Question on answering a derivative problem

[UDT89]

ok, i got class at 820, and i gotta leave my house in 5 hours.

The problem is

calculate dY/dK, dY/dL, and dY/dA, when Y=A*K^0.5*L^0.5


I am fairly familiar with the laws of derivatives, but forgot how to compute it with respect to K, L, and A


Anyone?

Gotta love macroeconomics. They're really making these last 7 credits hurt

 

[Darien]

ex: f(x,y) = x^3 + y^3

Differentiate with respect to y...
f (sub y) (x,y)..
--> x^3 + 3y^2

(in other words, your other terms become constants. In this case, x is held constant)

So to start you off,

Y(A, K, L) = (A) * (K^.5) * (L^.5)
dY/dK = (A) * (.5K^-.5) * (L^.5) [Derivative of K^.5 is .5K^-.5, A and L are held constant]

I'm 99% sure this is what it's supposed to be. Granted I haven't completed multivariable calculus, I was introduced to partial derivatives, gradiants and all sorts of nasty (and not so nasty) things in physics...

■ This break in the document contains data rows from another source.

/-- HOTPVER with its window at 0 and its token ready raises the errors of HOTPGEN. -/
theorem hotpverResult_windowZero_error {k : ErrKind} (htok : TokenReady s tok) (hw : s.window = 0)
    (h : hotpgenResult alg d s hmac = .error (.err k)) : hotpverResult alg d s hmac = .error (.err k) := by
  have htoklen : s.tokenLen.toNat ≤ 16 := htok.len ▸ htok.fits
  have hzero : windowRadius s = 0 := congrArg BitVec.toNat hw
  rw [hotpverResult_error]
  rcases hotpgenResult_error.mp h with hlong | ⟨hfits, hempty | ⟨hne, hneg | ⟨hctr, hdigits | ⟨hd, hread |
    ⟨sec, hsec, halg | ⟨a, halg, k', hcode, hk⟩⟩⟩⟩⟩⟩
  · exact .inl hlong
  · exact .inr ⟨hfits, .inr ⟨htoklen, .inl hempty⟩⟩
  · exact .inr ⟨hfits, .inr ⟨htoklen, .inr ⟨hne, .inl hneg⟩⟩⟩
  · exact .inr ⟨hfits, .inr ⟨htoklen, .inr ⟨hne, .inr ⟨hctr, .inl hdigits⟩⟩⟩⟩
  · exact absurd hread (readBuf_ne_err _ _ _ _)
  · exact .inr ⟨hfits, .inr ⟨htoklen, .inr ⟨hne, .inr ⟨hctr, .inr ⟨hd, .inl halg⟩⟩⟩⟩⟩
  · have hrange : (counterOperand s).toNat + 0 ≤ counterMax := toNat_counterOperand hctr ▸ counterBits_le s
    refine .inr ⟨hfits, .inr ⟨htoklen, .inr ⟨hne, .inr ⟨hctr, .inr ⟨hd, .inr ⟨a, halg, .inr ⟨sec, hsec, .inr ⟨tok,
      htok.operand, k', ?_, hk⟩⟩⟩⟩⟩⟩⟩⟩
    rw [hzero]
    exact forwardSearch_err hrange hcode

/-- What HOTPVER finds in a window of one candidate: offset 0 when the code is the token. -/
theorem forwardSearch_one {code : Nat → Except ErrKind (Nat × Bytes)} {base v : Nat} {r : Bytes}
    (hbase : base ≤ counterMax) (hcode : code base = .ok (v, r)) :
    forwardSearch code tok d base 1 0 = .ok (if tokenMatches tok r d then some 0 else none) := by
  rw [forwardSearch, if_neg (by omega), Nat.add_zero, hcode]
  simp only [forwardSearch]
  split <;> rfl

/-- Writing the search's answer: whether it matched, and a delta of 0 either way. -/
theorem verifyWrite_windowZero (m : Bool) :
    verifyWrite ((if m then some 0 else none : Option Nat).map Int.ofNat) = { success := m, delta := 0 } := by
  cases m <;> decide

/-- With its operands ready and its window at 0, HOTPVER compares the token with the code HOTPGEN writes. -/
theorem hotpverResult_windowZero_ok {v : Nat} {r : Bytes} (hsec : SecretReady s sec) (htok : TokenReady s tok)
    (hctr : s.ctrExt = 0) (hlo : 6 ≤ d) (hhi : d ≤ 10) (hw : s.window = 0)
    (hcode : hotpCode hmac a (base32Decode sec) (counterBits s) d = .ok (v, r)) :
    hotpverResult (algCode a) d s hmac = .ok { verify := some { success := tokenMatches tok r d, delta := 0 } } := by
  have hzero : windowRadius s = 0 := congrArg BitVec.toNat hw
  rw [← verifyWrite_windowZero]
  refine hotpverResult_of_search hsec htok hctr hlo hhi ?_
  rw [hzero]
  exact forwardSearch_one (counterBits_le s) hcode

end

/-! ### What a completed command says of its evaluation -/

theorem errCode_ne_zero (k : ErrKind) : errCode k ≠ 0 := by cases k <;> decide

/-- A command that completes without error was issued with writes. -/
theorem exec_next_of_err_zero {i : Instr} {s t : State} (hb : s.busy = false) (h : exec i s = .next t)
    (herr : (complete t).err = 0) : ∃ ws, commandResult i s = .ok ws ∧ t = issued (encode i) (.ok ws) s := by
  rcases exec_next hb h with hok | ⟨k, _, rfl⟩
  · exact hok
  · exact absurd herr (errCode_ne_zero k)

/-- Two byte sequences of one length that a buffer holds are one. -/
theorem BufHolds.eq_of_length {s : State} {b : Buf} {xs ys : Bytes} (hx : BufHolds s b xs) (hy : BufHolds s b ys)
    (hlen : xs.length = ys.length) : xs = ys := by
  refine List.ext_getElem hlen fun k hkx hky => ?_
  have hget := (hx k hkx).symm.trans (hy k hky)
  rwa [List.getD_eq_getElem?_getD, List.getD_eq_getElem?_getD, List.getElem?_eq_getElem hkx, List.getElem?_eq_getElem hky,
    Option.getD_some, Option.getD_some, Option.some.injEq] at hget

end Sys2Proof.Machine

open Sys2Proof Sys2Proof.Machine

/-- Settles O25: eight bytes, each eight bits of the counter, put together again. -/
theorem counterMessageIsBigEndian : Obligations.CounterMessageIsBigEndian :=
  fun c hc => ⟨length_counterBytes c, bigEndianValue_counterBytes hc, fun _ hj => counterBytes_getD c hj⟩

/-- Settles O26: with its operands ready HOTPGEN evaluates to the code, and the command writes that. -/
theorem hotpgenWritesTheCode : Obligations.HotpgenWritesTheCode := by
  intro digits a s sec v r hb hsec hctr hlo hhi hcode
  have hcode' : hotpCode (hmacOf s.cfg) a (base32Decode sec) (counterOperand s).toNat digits = .ok (v, r) :=
    toNat_counterOperand hctr ▸ hcode
  exact exec_code hb (hotpgenResult_ok.mpr ⟨sec, a, v, r, hsec.len ▸ hsec.fits, hsec.secretLen_ne_zero,
    counterOperand_nonneg_iff.mpr hctr, hlo, hhi, hsec.len, hsec.holds, rfl, hcode', rfl⟩) hhi hcode

/-- Settles O27: each clause is one alternative of HOTPGEN's errors. -/
theorem hotpgenErrorsInOrder : Obligations.HotpgenErrorsInOrder := by
  intro alg digits s hb
  have rejects {k : ErrKind} (h : hotpgenResult alg digits s (hmacOf s.cfg) = .error (.err k)) :
      Rejects (.hotpgen alg digits) s (errCode k) := rejects_of_err hb h rfl
  refine ⟨fun hlong => ?_, fun hfits => ⟨fun hempty => ?_, fun hne => ⟨fun hneg => ?_, fun hctr hdigits => ?_⟩⟩,
    fun sec hsec hctr hlo hhi => ⟨fun halg => ?_, fun a k halg hcode => ?_⟩⟩
  · exact rejects (hotpgenResult_error.mpr (.inl ⟨hlong, rfl⟩))
  · exact rejects (hotpgenResult_error.mpr (.inr ⟨hfits, .inl ⟨hempty, rfl⟩⟩))
  · exact rejects (hotpgenResult_error.mpr (.inr ⟨hfits, .inr ⟨hne, .inl ⟨hneg, rfl⟩⟩⟩))
  · exact rejects (hotpgenResult_error.mpr (.inr ⟨hfits, .inr ⟨hne, .inr ⟨hctr, .inl ⟨hdigits, rfl⟩⟩⟩⟩))
  · exact rejects (hotpgenResult_error.mpr (.inr ⟨hsec.len ▸ hsec.fits, .inr ⟨hsec.secretLen_ne_zero,
      .inr ⟨hctr, .inr ⟨⟨hlo, hhi⟩, .inr ⟨sec, hsec.operand, .inl ⟨halg, rfl⟩⟩⟩⟩⟩⟩))
  · obtain rfl := truncate_error hcode
    rw [← counterBits, ← toNat_counterOperand hctr] at hcode
    exact rejects (hotpgenResult_error.mpr (.inr ⟨hsec.len ▸ hsec.fits, .inr ⟨hsec.secretLen_ne_zero,
      .inr ⟨hctr, .inr ⟨⟨hlo, hhi⟩, .inr ⟨sec, hsec.operand, .inr ⟨a, halg, _, hcode, rfl⟩⟩⟩⟩⟩⟩))

/-- Settles O28: the search skips the misses and ends at the match, whose offset DELTA holds in full. -/
theorem hotpverReportsTheFirstMatch : Obligations.HotpverReportsTheFirstMatch := by
  intro digits a s sec tok i v hb hsec htok hctr hlo hhi hi hrange hmiss hcode
  have hfound := (forwardSearch_at hi hrange hmiss).trans
    (forwardSearch_hit hrange hcode (hotpCode_text_length hcode))
  have hres : commandResult (.hotpver (algCode a) digits) s = .ok _ :=
    hotpverResult_of_search hsec htok hctr hlo hhi hfound
  exact ⟨_, exec_of_ok hb hres, issued_issuedFrom _ _ s, complete_issued_completedFrom_ok _ _ s, rfl,
    toInt_ofInt_offset s.window hi, ⟨rfl, rfl, rfl, rfl, rfl, rfl, rfl⟩, rfl⟩

/-- Settles O29: the search of a window of misses finds nothing. -/
theorem hotpverReportsNoMatch : Obligations.HotpverReportsNoMatch := by
  intro digits a s sec tok hb hsec htok hctr hlo hhi hmiss
  have hres : commandResult (.hotpver (algCode a) digits) s = .ok _ :=
    hotpverResult_of_search hsec htok hctr hlo hhi (forwardSearch_none (counterBits_le s) hmiss)
  exact ⟨_, exec_of_ok hb hres, issued_issuedFrom _ _ s, complete_issued_completedFrom_ok _ _ s, rfl, rfl,
    ⟨rfl, rfl, rfl, rfl, rfl, rfl, rfl⟩, rfl⟩

/-- Settles O30: each clause is one alternative of HOTPVER's errors; a short digest ends the search after the misses before
it. -/
theorem hotpverErrorsInOrder : Obligations.HotpverErrorsInOrder := by
  intro alg digits s hb
  have rejects {k : ErrKind} (h : hotpverResult alg digits s (hmacOf s.cfg) = .error (.err k)) :
      Rejects (.hotpver alg digits) s (errCode k) := rejects_of_err hb h rfl
  refine ⟨fun hlong => ?_, fun hfits htok => ⟨fun hempty => ?_, fun hne => ⟨fun hneg => ?_, fun hctr =>
    ⟨fun hdigits => ?_, fun hlo hhi halg => ?_⟩⟩⟩,
    fun sec tok a i k hsec htok hctr hlo hhi halg hi hrange hmiss hcode => ?_⟩
  · refine rejects (k := .lengthOutOfRange) (hotpverResult_error.mpr ?_)
    by_cases hsec : s.secretLen.toNat > s.cfg.secretMax
    · exact .inl ⟨hsec, rfl⟩
    · exact .inr ⟨Nat.le_of_not_lt hsec, .inl ⟨hlong.resolve_left hsec, rfl⟩⟩
  · exact rejects (hotpverResult_error.mpr (.inr ⟨hfits, .inr ⟨htok, .inl ⟨hempty, rfl⟩⟩⟩))
  · exact rejects (hotpverResult_error.mpr (.inr ⟨hfits, .inr ⟨htok, .inr ⟨hne, .inl ⟨hneg, rfl⟩⟩⟩⟩))
  · exact rejects (hotpverResult_error.mpr (.inr ⟨hfits, .inr ⟨htok, .inr ⟨hne, .inr ⟨hctr,
      .inl ⟨hdigits, rfl⟩⟩⟩⟩⟩))
  · exact rejects (hotpverResult_error.mpr (.inr ⟨hfits, .inr ⟨htok, .inr ⟨hne, .inr ⟨hctr,
      .inr ⟨⟨hlo, hhi⟩, .inl ⟨halg, rfl⟩⟩⟩⟩⟩⟩))
  · obtain rfl := truncate_error hcode
    have hsearch := (forwardSearch_at (d := digits) hi hrange hmiss).trans (forwardSearch_err hrange hcode)
    rw [← counterBits, ← toNat_counterOperand hctr] at hsearch
    exact rejects (hotpverResult_error.mpr (.inr ⟨hsec.len ▸ hsec.fits, .inr ⟨htok.len ▸ htok.fits,
      .inr ⟨hsec.secretLen_ne_zero, .inr ⟨hctr, .inr ⟨⟨hlo, hhi⟩, .inr ⟨a, halg, .inr ⟨sec, hsec.operand,
      .inr ⟨tok, htok.operand, _, hsearch, rfl⟩⟩⟩⟩⟩⟩⟩⟩))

Hopefully I remember right

 

[UDT89]

thats what i did the first time, so im sure you're right............it just feels right

 

[optoman]

Aren't these partial derivatives? If they are then just take the derivative with respect to k for dy/dk, l for dy/dl and such.

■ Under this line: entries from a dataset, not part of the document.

-- ==== Sys2Proof/Machine/Ops.lean ====
section
/-! DEFINITION. The named operations over registers, memory, the I/O Bridge and the run state: the
pseudocode primitives of 00_scope.md R14, and `raise`. There is no return from an exception beside it:
the machine has none (60_exceptions.md R252) and RTI raises (R230). -/

namespace Sys2Proof.Machine

open Sys2Proof.Config

/-! ### Registers -/

/-- Read one register of the file. -/
def Regs.get (g : Regs) : Reg → Word
  | .r0 => g.r0 | .r1 => g.r1 | .r2 => g.r2 | .r3 => g.r3
  | .r4 => g.r4 | .r5 => g.r5 | .r6 => g.r6 | .r7 => g.r7

/-- Write one register of the file. -/
def Regs.set (g : Regs) (r : Reg) (v : Word) : Regs :=
  match r with
  | .r0 => { g with r0 := v } | .r1 => { g with r1 := v }
  | .r2 => { g with r2 := v } | .r3 => { g with r3 := v }
  | .r4 => { g with r4 := v } | .r5 => { g with r5 := v }
  | .r6 => { g with r6 := v } | .r7 => { g with r7 := v }

/-- R21: `x[i]`. -/
def State.reg (s : State) (r : Reg) : Word := s.regs.get r

/-- R23: `x[i] <- v`: write the register and set `cond` from the value, as one action. -/
def State.setReg (s : State) (r : Reg) (v : Word) : State :=
  { s with regs := s.regs.set r v, cond := flagOf v }

/-- Write a register and leave `cond`: only for the link write under `LINK_WRITE_SETS_FLAGS = false` (D12). -/
def State.setRegQuiet (s : State) (r : Reg) (v : Word) : State :=
  { s with regs := s.regs.set r v }

/-- R27: `pc <- target`; nothing else changes. -/
def State.setPc (s : State) (target : Word) : State := { s with pc := target }

/-- R112: the PC increment of the fetch, modulo 65,536. -/
def State.advance (s : State) : State := s.setPc (s.pc + 1)

/-- The address the executing instruction was fetched from: `pc0 = pc - 1` inside a handler (R26). -/
def State.pc0 (s : State) : Word := s.pc - 1

/-! ### The memory array -/

/-- R39: what an address that is not listed reads as: memory is zero-initialized. -/
def Memory.unlisted : Word := 0

/-- `M[a]`. -/
def Memory.read : Memory → Nat → Word
  | [], _ => Memory.unlisted
  | (k, w) :: m, a => if k = a then w else Memory.read m a

/-- Take out every entry of one address. -/
def Memory.erase : Memory → Nat → Memory
  | [], _ => []
  | (k, w) :: m, a => if k = a then Memory.erase m a else (k, w) :: Memory.erase m a

/-- Put an entry in its place by address. -/
def Memory.insert : Memory → Nat → Word → Memory
  | [], a, v => [(a, v)]
  | (k, w) :: m, a, v => if a < k then (a, v) :: (k, w) :: m else (k, w) :: Memory.insert m a v

/-- `M[a] := v`, keeping the canonical form: the value an unlisted address reads as is not listed. -/
def Memory.write (m : Memory) (a : Nat) (v : Word) : Memory :=
  if v = Memory.unlisted then Memory.erase m a else Memory.insert (Memory.erase m a) a v

/-- The canonical form from address `lo` on: addresses strictly rising, inside the address space, and
no entry equal to what an unlisted address reads as. -/
def Memory.wfFrom : Nat → Memory → Bool
  | _, [] => true
  | lo, (k, w) :: m => decide (lo ≤ k) && decide (k < 65536) && decide (w ≠ Memory.unlisted) && Memory.wfFrom (k + 1) m

/-- The canonical form of a memory: equal memories are equal lists. -/
def Memory.wf (m : Memory) : Bool := Memory.wfFrom 0 m

/-- `M[a]` of a state, with no side effect (R14). -/
def State.peek (s : State) (a : Word) : Word := Memory.read s.mem a.toNat

/-- `M[a] := v` of a state, with no side effect (R14). -/
def State.poke (s : State) (a v : Word) : State := { s with mem := Memory.write s.mem a.toNat v }

/-! ### The I/O Bridge (R9) -/

/-- `zext_16` of a byte (R13). -/
def zext16 (b : Byte) : Word := b.setWidth 16

/-- The next free answer is a plain one of its run. -/
def FreeCursor.plain (runs : Nat → Option Nat) (c : FreeCursor) : Bool :=
  match runs c.run with
  | some n => decide (c.pos < n)
  | none => true

/-- How many plain answers the run has still to give; `none`: it never ends. -/
def FreeCursor.left (runs : Nat → Option Nat) (c : FreeCursor) : Option Nat :=
  (runs c.run).map (· - c.pos)

/-- Behind the next free answer: on in the run, or at the start of the next one. -/
def FreeCursor.next (runs : Nat → Option Nat) (c : FreeCursor) : FreeCursor :=
  bif c.plain runs then ⟨c.run, c.pos + 1⟩ else ⟨c.run + 1, 0⟩

/-- The next free answer of the poll's `read_char()`. -/
def FreeCursor.char (c : FreeCursor) : ReadResult :=
  bif c.plain freeCharRun then .byte (BitVec.ofNat 8 ((freeChar c.run c.pos).val + 1))
  else match freeCharEnd c.run with
    | none => .byte 0x00
    | some r => .fail r

/-- `key_available()`: the environment's next answer; where it has fixed none, a free one. -/
def State.askKey (s : State) : Bool × State :=
  match s.iob.keys with
  | k :: ks => (k, { s with iob := { s.iob with keys := ks } })
  | [] => (s.iob.keyCursor.plain freeKeyRun,
      { s with iob := { s.iob with keyCursor := s.iob.keyCursor.next freeKeyRun } })

/-- `read_char()` of GETC and IN: the environment's next answer; `none` while there is none, for the
call blocks (R203, D20). -/
def State.readChar (s : State) : Option (ReadResult × State) :=
  match s.iob.input with
  | c :: cs => some (c, { s with iob := { s.iob with input := cs } })
  | [] => none

/-- `read_char()` of the poll, after a true `key_available()`: it answers promptly (D29), so where the
environment has fixed no answer it is a free one. -/
def State.pollChar (s : State) : ReadResult × State :=
  match s.iob.input with
  | c :: cs => (c, { s with iob := { s.iob with input := cs } })
  | [] => (s.iob.charCursor.char,
      { s with iob := { s.iob with charCursor := s.iob.charCursor.next freeCharRun } })

/-- `write_char` for each byte, in order (R210). -/
def State.writeChars (s : State) (bs : List Byte) : State :=
  { s with iob := { s.iob with output := s.iob.output ++ bs } }

/-- `flush()`: every byte written so far is to be visible; no component of R20 changes (R9, D17). -/
def State.flush (s : State) : State :=
  { s with iob := { s.iob with flushed := s.iob.output.length } }

/-! ### The access primitives -/

/-- What a memory read comes to: the word, or the I/O fault the poll met; each with the state then. -/
inductive Access where
  | done (w : Word) (s : State)
  | failed (r : IOReport) (s : State)

/-- R55: the keyboard poll. `none` is a poll that went well. -/
def State.poll (s : State) : Option IOReport × State :=
  match s.askKey with
  | (true, s1) =>
    match (s1.poke params.kbsr 0x8000).pollChar with
    | (.byte b, s2) => (none, s2.poke params.kbdr (zext16 b))
    | (.fail r, s2) => (some r, s2)
  | (false, s1) => (none, s1.poke params.kbsr 0x0000)

/-- R55: `MemRead(addr, 1)`. -/
def memRead (a : Word) (s : State) : Access :=
  if a = params.kbsr then
    match s.poll with
    | (none, s1) => .done (s1.peek a) s1
    | (some r, s1) => .failed r s1
  else .done (s.peek a) s

/-- R56: `MemWrite(addr, 1, v)`: a plain store at every address. -/
def memWrite (a v : Word) (s : State) : State := s.poke a v

/-- R111: the instruction fetch, an ordinary read at `pc`. -/
def fetch (s : State) : Access := memRead s.pc s

/-! ### Faults, the link write, waiting -/

/-- R241: `raise F(info)`: the step ends, its earlier writes stay, `run := FAULTED(F, info)`. The one
way an exception is taken on this machine: nothing is saved and no handler is entered. -/
def raise (f : FaultRecord) (s : State) : Result := .next { s with run := .faulted f }

/-- R245: `raise IOFault(report)` inside a handler. -/
def raiseIO (r : IOReport) (s : State) : Result := raise (.ioFault r s.pc0) s

/-- R155, R156, R200: `x[7] <- pc`; whether it sets `cond` is parameter `LINK_WRITE_SETS_FLAGS` (R157). -/
def linkWrite (setsFlags : Bool) (s : State) : State :=
  bif setsFlags then s.setReg .r7 s.pc else s.setRegQuiet .r7 s.pc

/-- The link write of this machine. -/
def link (s : State) : State := linkWrite params.linkWriteSetsFlags s

/-- R203, D20: the handler's step does not complete: the state is that before the step, the PC at the
instruction again. (The fetch of a TRAP never polls, so the increment is all there is to take back.) -/
def State.hold (s : State) : State := s.setPc s.pc0

end Sys2Proof.Machine
end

Edit: damn I'm a slow typer. Darien is right on.

 

[FSUpaintball]

E=MC2?

 

[Darien]

Originally posted by: FSUpaintball
E=MC2?

At rest.

E(sub 0) = m(sub 0)C^2

E^2 = (p^2)(c^2) + ((m(sub 0)^2)(c^2))^2; E = K + E (sub 0)



(It's 11:05PM...and while I should be reading chemistry, I'm posting on AT. Will take a nap and go to this subject later. I hate chemistry. Gimme the integral over balancing equations and finding out "stuff"!)